BEGIN Exercise inputs
-- ==== Sys2Proof/Machine/Verify.lean ====
section
/-! DEFINITION. The Verifier's arithmetic: capsules against the bitmap and the forecast planes (R282, R285-R289), the stop
trajectory (R290, R291) and the confirmation test (R296). -/

namespace Sys2Proof.Machine

/-! ## Planes (R282, R287) -/

/-- What an attempt is tested against: a publication's geometry and tree, the forecast cells (none: stale), A_v in µs, and
the bitmap blocks with an uncorrectable error (R283). -/
structure VView where
  g : Geom
  cr : Crown
  fc : Option (List (List Nat))
  a : Int
  bad : List Nat
deriving DecidableEq, Repr, Inhabited

/-- The slices that a window [lo, hi) of µs over `m`, shifted by A_v, meets; T below 60 ms selects the first (R94, R287). -/
def vSlices (a : Int) (m lo hi : Nat) : List Nat :=
  let l := a * m + lo
  let h := a * m + hi
  if h ≤ l then []
  else
    (if l < 60000 * m then [0] else []) ++
      (if l < 120000 * m ∧ 60000 * m < h then [1] else []) ++
      (if l < 240000 * m ∧ 120000 * m < h then [2] else []) ++ (if 240000 * m < h then [3] else [])

/-- The number of the 8 × 8 × 8 block of bitmap cell k (R282). -/
def Geom.block (g : Geom) (k : V3) : Nat :=
  let b := k.cut 8
  let bx := ceilDiv (4 * g.sizeX) 8
  let by_ := ceilDiv (4 * g.sizeY) 8
  (b.x + bx * b.y + bx * by_ * b.z).toNat

/-- Bitmap cell k reads as set: beyond the box, in a block with an error, or occupied (R123, R282, R283). -/
def VView.bmpSet (v : VView) (k : V3) : Bool :=
  !v.g.inside (v.g.lo.add (k.scale 80)) || v.bad.contains (v.g.block k) || v.g.bmp v.cr k

/-- Forecast cell k is set in one of some slices (R93, R96, R282). -/
def VView.fcSet (v : VView) (slices : List Nat) (k : V3) : Bool :=
  match v.g.dynCell (v.g.dynLoP.add ((k.scale 160).shift 80)) with
  | none => false
  | some i => match v.fc with
    | none => true
    | some f => slices.any fun j => (f[j]?.getD []).contains i

/-- The cells of a grid whose centres lie in the box [lo − r, hi + r]. -/
def cellsWithin (base : V3) (step : Int) (lo hi : V3) (r : Int) : List V3 :=
  let span := fun (b l h : Int) =>
    let c0 := -((b + step / 2 - (l - r)).fdiv step)
    let c1 := (h + r - (b + step / 2)).fdiv step
    (List.range (c1 - c0 + 1).toNat).map fun (n : Nat) => c0 + n
  let ys := span base.y lo.y hi.y
  let xs := span base.x lo.x hi.x
  (span base.z lo.z hi.z).flatMap fun z => ys.flatMap fun y => xs.map fun x => ⟨x, y, z⟩

def V3.min (a b : V3) : V3 := ⟨Min.min a.x b.x, Min.min a.y b.y, Min.min a.z b.z⟩
def V3.max (a b : V3) : V3 := ⟨Max.max a.x b.x, Max.max a.y b.y, Max.max a.z b.z⟩
def V3.dot (a b : V3) : Int := a.x * b.x + a.y * b.y + a.z * b.z

/-- The point p lies within `r` of the segment ab, exactly (R286). -/
def nearSegment (a b p : V3) (r : Nat) : Bool :=
  let d := b.sub a
  let w := p.sub a
  let dot := w.dot d
  let l := d.dot d
  let rr : Int := (r : Int) * r
  if dot ≤ 0 then decide (w.dot w ≤ rr)
  else if l ≤ dot then decide ((p.d2 b : Int) ≤ rr)
  else decide (w.dot w * l - dot * dot ≤ rr * l)

/-- A capsule meets a set cell of the bitmap or of the selected slices (R286, R287). -/
def VView.meets (v : VView) (a b : V3) (r : Nat) (slices : List Nat) : Bool :=
  let lo := a.min b
  let hi := a.max b
  ((cellsWithin v.g.lo 80 lo hi (r + 70 : Nat)).any fun k =>
      nearSegment a b ((v.g.lo.add (k.scale 80)).shift 40) (r + 70) && v.bmpSet k) ||
    (!slices.isEmpty && (cellsWithin v.g.dynLoP 160 lo hi (r + 139 : Nat)).any fun k =>
      nearSegment a b ((v.g.dynLoP.add (k.scale 160)).shift 80) (r + 139) && v.fcSet slices k)

/-- A sphere lies inside the box: each coordinate ± r within the faces (R289). -/
def VView.boxed (v : VView) (p : V3) (r : Nat) : Bool :=
  let u := p.sub v.g.lo
  let z := v.g.size
  (u.all fun a => decide ((r : Int) ≤ a)) && decide (u.x + r ≤ z.x) && decide (u.y + r ≤ z.y) && decide (u.z + r ≤ z.z)

/-! ## Traces (R285, R288, R291) -/

/-- The Verifier's spheres at a pose: body spheres, then the tool set (R281, R285). -/
def vPlaced (plan : PlanImage) (tool : List Sphere) (pose : List Word) : List (V3 × Nat) :=
  (Config.vfyBodySpheres plan.kinModel pose).map (fun k => (coordP k.c, k.r)) ++
    tool.map fun t => (coordP (Config.vfyPlaceInFlange plan.kinModel pose t), t.r)

/-- Two consecutive poses and the window [lo, hi) of µs over `m` of the capsules between them. -/
structure Leg where
  a : List Word
  b : List Word
  lo : Nat
  hi : Nat
  m : Nat
deriving DecidableEq, Repr

/-- Pose j of n equal joint-space steps (R285). -/
def stepPose (a b : List Word) (n j : Nat) : List Word :=
  if j = 0 then a else if j = n then b
  else (a.zip b).map fun (x, y) =>
    w32 (fadd fp32 (ofWord x) (fdiv fp32 (fmul fp32 (fsub fp32 (ofWord y) (ofWord x)) (fInt j)) (fInt n)))

/-- The n legs from a to b; leg j has the window that `w` gives. -/
def legs (a b : List Word) (n : Nat) (w : Nat → Nat × Nat × Nat) : List Leg :=
  (List.range n).map fun j =>
    let (lo, hi, m) := w j
    ⟨stepPose a b n j, stepPose a b n (j + 1), lo, hi, m⟩

/-- Rest at a pose over [t, t + V_HOLD) (R288). -/
def restLeg (x : List Word) (t hold : Nat) : Leg := ⟨x, x, t, t + hold, 1⟩

/-- The legs of a trajectory (R285, R288). -/
def mainLegs (plan : PlanImage) (hold : Nat) (b : TrajBlock) : List Leg :=
  let q := fun (i : Nat) => (b.points[i]?.getD (0, [])).2
  let t := fun (i : Nat) => (b.points[i]?.getD (0, [])).1
  let n := b.points.length - 1
  let v := plan.vSub
  ((List.range n).flatMap fun k =>
    if b.kind = 0 then
      legs (q k) (q (k + 1)) v fun j =>
        ((b.t0 + k * b.h) * v + j * b.h, (b.t0 + k * b.h) * v + (j + 1) * b.h, v)
    else
      legs (q k) (q (k + 1)) (v * max 1 (ceilDiv (t (k + 1) - t k) plan.hStep)) fun _ => (t k, t (k + 1), 1)) ++
    [restLeg (q n) (t n) hold]

/-- One trajectory tested: whether it passes, and the capsules that it has (R287, R289). -/
def VView.test (v : VView) (plan : PlanImage) (tool : List Sphere) (ls : List Leg) : Bool × Nat :=
  ls.foldl (fun (ok, n) l =>
    let ps := (vPlaced plan tool l.a).zip (vPlaced plan tool l.b)
    let ss := vSlices v.a l.m l.lo l.hi
    (ok && ps.all fun ((a, r), (b, _)) =>
      let r := r + plan.vPad
      v.boxed a r && v.boxed b r && !v.meets a b r ss, n + ps.length)) (true, 0)

/-! ## The stop trajectory (R290) -/

/-- FP64 constant 10⁻⁶. -/
def micro : Num := fdiv fp64 (int64 1) (int64 1000000)

/-- Path parameter and rate of a fallback segment, `tau` seconds after its start (R269; log 32). -/
def profile (v ac t tau : Num) : Num × Num :=
  let half := ofDyadic fp64 1 (-1)
  let ta := if fle fp64 (fmul fp64 v v) ac then fdiv fp64 v ac else fmul fp64 half t
  if fle fp64 t tau then (int64 1, num 0)
  else if flt fp64 tau ta then (fmul fp64 (fmul fp64 (fmul fp64 half ac) tau) tau, fmul fp64 ac tau)
  else if flt fp64 tau (fsub fp64 t ta) then
    (fadd fp64 (fmul fp64 (fmul fp64 half v) ta) (fmul fp64 v (fsub fp64 tau ta)), v)
  else
    let d := fsub fp64 t tau
    (fsub fp64 (int64 1) (fmul fp64 (fmul fp64 (fmul fp64 half ac) d) d), fmul fp64 ac d)

/-- The pose at a time before T_END, and the velocity in units per second (R266, R269, R290). -/
def stateAt (p : SolveIn) (b : TrajBlock) (ts : Nat) : List Word × List Num :=
  let q := fun (i : Nat) => (b.points[i]?.getD (0, [])).2
  let t := fun (i : Nat) => (b.points[i]?.getD (0, [])).1
  let rest := fun (i : Nat) => (q i, (q i).map fun _ => num 0)
  let dif := fun (x y : Word) => fsub fp64 (to64 (ofWord y)) (to64 (ofWord x))
  if ts < b.t0 then rest 0
  else if b.kind = 0 then
    let k := (ts - b.t0) / b.h
    let fr := fdiv fp64 (int64 (ts - b.t0 - k * b.h : Nat)) (int64 b.h)
    let hs := fmul fp64 (int64 b.h) micro
    (((q k).zip (q (k + 1))).map fun (x, y) =>
        w32 (to32 (fadd fp64 (to64 (ofWord x)) (fmul fp64 (dif x y) fr))),
      ((q k).zip (q (k + 1))).map fun (x, y) => fdiv fp64 (dif x y) hs)
  else
    let k := ((b.points.dropLast.map (·.1)).filter fun u => decide (u ≤ ts)).length - 1
    match p.limits k with
    | none => rest k
    | some (v, ac, tt) =>
      let (s, sd) := profile v ac tt (fmul fp64 (int64 (ts - t k : Nat)) micro)
      (((q k).zip (q (k + 1))).map fun (x, y) =>
          w32 (to32 (fadd fp64 (to64 (ofWord x)) (fmul fp64 (dif x y) s))),
        ((q k).zip (q (k + 1))).map fun (x, y) => fmul fp64 (dif x y) sd)

/-- The stop trajectory of an attempt's trajectory; times in µs from F (R290). -/
def stopOf (p : SolveIn) (b : TrajBlock) (frame ts : Nat) : StopTraj :=
  let tEnd := (b.points.getLast?.map (·.1)).getD 0
  let hold := fun (x : List Word) => ({ kind := 0, fromFrame := frame, t0 := ts, x0 := x, t1 := ts, x1 := x } : StopTraj)
  if tEnd ≤ ts then hold ((b.points.getLast?.map (·.2)).getD [])
  else
    let (x, v) := stateAt p b ts
    if v.all fun a => feq fp64 a (num 0) then hold x
    else
      let worst := (v.zip p.amax).foldl (fun m (a, lim) => fmax fp64 m (fdiv fp64 (fabs fp64 a) (to64 lim))) (num 0)
      let td := ((ceilScaled fp64 (fmul fp64 (int64 1000000) worst).bits 1).getD 0).toNat
      let half := fdiv fp64 (fmul fp64 (int64 td) micro) (int64 2)
      { kind := 1, fromFrame := frame, t0 := ts, x0 := x, t1 := ts + td
        x1 := (x.zip v).map fun (a, w) => w32 (to32 (fadd fp64 (to64 (ofWord a)) (fmul fp64 w half))) }

/-- The legs of a stop trajectory (R291). -/
def stopLegs (plan : PlanImage) (hold : Nat) (st : StopTraj) : List Leg :=
  let lo := st.t0.toNat
  let hi := st.t1.toNat
  (if st.kind = 1 then legs st.x0 st.x1 (4 * plan.vSub) fun _ => (lo, hi, 1) else []) ++ [restLeg st.x1 hi hold]

/-! ## The confirmation test (R296) -/

/-- The candidates of a path, in path order. -/
def chainOf (r : FrameRun) : Nat → Nat → List Cand
  | 0, _ => []
  | fuel + 1, cidx => match r.cand cidx with
    | none => []
    | some x => (if x.cidx = 0 ∨ x.via = noVia then [] else chainOf r fuel x.via) ++ [x]

/-- A sphere in a window that contradicts CHECK: near a face, or with a set cell well inside it. -/
def VView.contradicts (v : VView) (p : V3) (r : Nat) (slices : List Nat) : Bool :=
  let near := fun (h : Nat) (base : V3) (step : Int) (set : V3 → Bool) =>
    decide (h + 4 < r) && (cellsWithin base step p p (r - h - 4 : Nat)).any fun k =>
      decide (((base.add (k.scale step)).shift (step / 2)).d2 p < (r - h - 4) ^ 2) && set k
  !v.boxed p r || near 70 v.g.lo 80 v.bmpSet || (!slices.isEmpty && near 139 v.g.dynLoP 160 (v.fcSet slices))

/-- An edge entered at `t` contradicts CHECK, whose NARROW flag says which geometry decided. -/
def VView.edgeContra (v : VView) (plan : PlanImage) (qexp : List Nat) (tool : List Sphere) (nar : Bool) (e : EdgeEnt)
    (t : Nat) : Bool :=
  if nar then
    let steps := max e.samples 2 - 1
    let m := 2 * steps
    (List.range (steps + 1)).any fun k =>
      let lo := if k = 0 then 0 else (2 * k - 1) * e.duration
      let hi := min ((2 * k + 1) * e.duration) (m * e.duration)
      let ss := vSlices v.a m (t * m + lo) (t * m + hi)
      (vPlaced plan tool (samplePose plan.axes qexp e steps k)).any fun (p, r) => v.contradicts p r ss
  else
    let n := e.sphCount
    e.spheres.zipIdx.any fun (x, j) =>
      v.contradicts ⟨x.x, x.y, x.z⟩ x.r (vSlices v.a n (t * n + j * e.duration) (t * n + (j + 1) * e.duration))

/-- The candidate contradicts its CHECK; candidate 0 with NARROW = 1 is not checked. -/
def candContra (s : State) (c : CtxId) (v : VView) (plan : PlanImage) (r : FrameRun) (x : Cand) : Bool :=
  let nar := x.flags.toNat.testBit 1
  if x.cidx = 0 then
    !nar && (r.suffix.foldl (fun (t, bad) e =>
      let y := s.edge c e
      (t + y.duration, bad || v.edgeContra plan (qexpOf s c) r.tool false y t)) (x.tEnter, false)).2
  else v.edgeContra plan (qexpOf s c) r.tool nar (s.edge c x.edge) x.tEnter

/-! ## An attempt (R294, R295) -/

/-- The outcome of an attempt: reason (0: passed), stop trajectory, capsules, contradicted candidate. -/
structure VOut where
  reason : Nat
  stop : Option StopTraj
  capsules : Nat
  contra : Option Nat
deriving DecidableEq, Repr

/-- One attempt tested against the publication of t_v, and again against that of t_f where it fails (R295). -/
def verifyAttempt (s : State) (c : CtxId) (plan : PlanImage) (r : FrameRun) (b : TrajBlock) (vf vv : VView)
    (same : Bool) : VOut :=
  if b.kind = 2 then ⟨1, none, 0, none⟩
  else
    let p := solveIn s c plan (pathOf r 33 b.cidx) b.t0
    let st := stopOf p b r.frame (startDelay s c + cNat s c 0x04)
    let hold := cNat s c 0x84
    let (ok, n) := vv.test plan r.tool (mainLegs plan hold b)
    if ok then
      let (ok2, n2) := vv.test plan r.tool (stopLegs plan hold st)
      ⟨if ok2 then 0 else 5, some st, n + n2, none⟩
    else if !same && (vf.test plan r.tool (mainLegs plan hold b)).1 then ⟨2, some st, n, none⟩
    else match (chainOf r 33 b.cidx).find? (candContra s c vf plan r) with
      | some x => ⟨3, some st, n, some x.cidx⟩
      | none => ⟨4, some st, n, none⟩

end Sys2Proof.Machine
end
END Exercise inputs
- **Requirement**: Return each line of the data above that includes the word "toNat".

- **Task result**:
  (b.x + bx * b.y + bx * by_ * b.z).toNat
    (List.range (c1 - c0 + 1).toNat).map fun (n : Nat) => c0 + n
      let td := ((ceilScaled fp64 (fmul fp64 (int64 1000000) worst).bits 1).getD 0).toNat
  let lo := st.t0.toNat
  let hi := st.t1.toNat
  let nar := x.flags.toNat.testBit 1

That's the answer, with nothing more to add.